Сломанная рука сына и теленок, пущенный на котлеты, — похоже, не повод оставить хоть на день планы по взятию крепости по имени Пётр.
— Я не к тебе, Петь, — скромно улыбнулась женщина и встретилась со мной взглядом. — Я к твоей Василисе.
Поворот, однако.
Мы с Петром молча переглянулись, явно не ожидая подобного исхода событий.
— Да?

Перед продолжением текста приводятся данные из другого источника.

-- ==== Sys2Proof/Machine/Resets.lean ====
section
/-! DEFINITION. The commands of the resets and of start-up: the four resets, RESET_END, READ_COMPLETE and the loopback check
(R195, R197, R198, R205, R206). -/

namespace Sys2Proof.Machine

/-- POWER_ON_RESET (R195). -/
def execPowerOnReset (s : State) : Host.Outcome State Fault Refusal := .next (beginReset .powerOn [] s)

/-- SUPPLY_DIP_RESET (R195, R200). -/
def execSupplyDipReset (disturbed : List (Nat × Byte)) (s : State) : Host.Outcome State Fault Refusal :=
  .next (beginReset .supplyDip disturbed s)

/-- CLOCK_STOP_RESET (R195, R200). -/
def execClockStopReset (disturbed : List (Nat × Byte)) (s : State) : Host.Outcome State Fault Refusal :=
  .next (beginReset .clockStop disturbed s)

/-- EXTERNAL_RESET (R195). -/
def execExternalReset (s : State) : Host.Outcome State Fault Refusal := .next (beginReset .external [] s)

/-- RESET_END: the reset in progress, single or joined, ends (R196, R197). -/
def execResetEnd (s : State) : Host.Outcome State Fault Refusal := .next (if resetInProgress s then endReset s else s)

/-- READ_COMPLETE: levels are sampled on CFG_MISO while the Loader is READING in STARTING (R198). -/
def execReadComplete (bits : List Bool) (s : State) : Host.Outcome State Fault Refusal :=
  .next (if startingUp s && decide (s.loader.state = .reading) then takeMisoBits bits s else s)

/-- The settled fields while the station is STARTING. -/
def startingSettings (s : State) : Option Settings := if startingUp s then s.loader.settled else none

/-- LOOPBACK_IDLE_WAIT_PASSED: bits of LINK_RX in the idle wait, which passes into the test frame (R205, R206). -/
def execLoopbackIdleWaitPassed (bits : Line) (s : State) : Host.Outcome State Fault Refusal :=
  .next (match startingSettings s, s.link.loopback with
    | some cfg, .waiting _ _ => takeBits cfg (loopSamples cfg) bits s
    | _, _ => s)

/-- LOOPBACK_TIMEOUT: 2048 bit times have passed in the idle wait (R205). -/
def execLoopbackTimeout (s : State) : Host.Outcome State Fault Refusal :=
  .next (match startingSettings s, s.link.loopback with
    | some cfg, .waiting _ _ => endLoopback cfg .failed s
    | _, _ => s)

/-- LOOPBACK_CHECK_END: the receive engine has taken the test frame from the link loop (R206). -/
def execLoopbackCheckEnd (disturbed : List Nat) (s : State) : Host.Outcome State Fault Refusal :=
  .next (match startingSettings s, s.link.loopback with
    | some cfg, .sending sent =>
      endLoopback cfg (if loopbackPasses cfg (throughLoop disturbed sent) then .passed else .failed) s
    | _, _ => s)

end Sys2Proof.Machine
end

Что-то случилось? — пришлось снова спуститься вниз, чтобы быть с женщиной на одном уровне. — Как себя чувствует Серёжа?
— Как раз за него я и хотела сказать тебе спасибо, Василиса, — чуть смущенно произнесла Наталья, потупив взгляд. — Я, как мать… Не знаю, что было бы с Серёжей, если бы ты не спустилась в колодец… — голос женщины сорвался до невнятного шепота. Стало ясно, что она вот-вот разревется.
— Перестаньте, — подошла я к ней ещё ближе и положила ладонь на теплое плечо. Мягко погладила и чуть-чуть потрясла, чтобы она совсем не расклеилась. — Всё же хорошо.
— Благодаря тебе, — Наталья резко втянула носом воздух и неожиданно обняла меня.
Наши с Петром взгляды снова встретились и, похоже, он был не менее удивлен, чем я.
— Ну, всё, — приобняла я её и похлопала по спине, уже явно плачущую на моей груди женщину. О том, что теперь у меня ужасно саднит спина от её внезапных объятий, пришлось промолчать и потерпеть. — Всё уже хорошо. Всё уже позади.
Я не знала, что говорить в таких случаях. Обычно мне приходилось утешать подругу, которую несколько раз бросал один и тот же парень, и там в качестве слов утешения нужно было побольше оскорблений в адрес обидчика. Здесь же оскорблять было некого.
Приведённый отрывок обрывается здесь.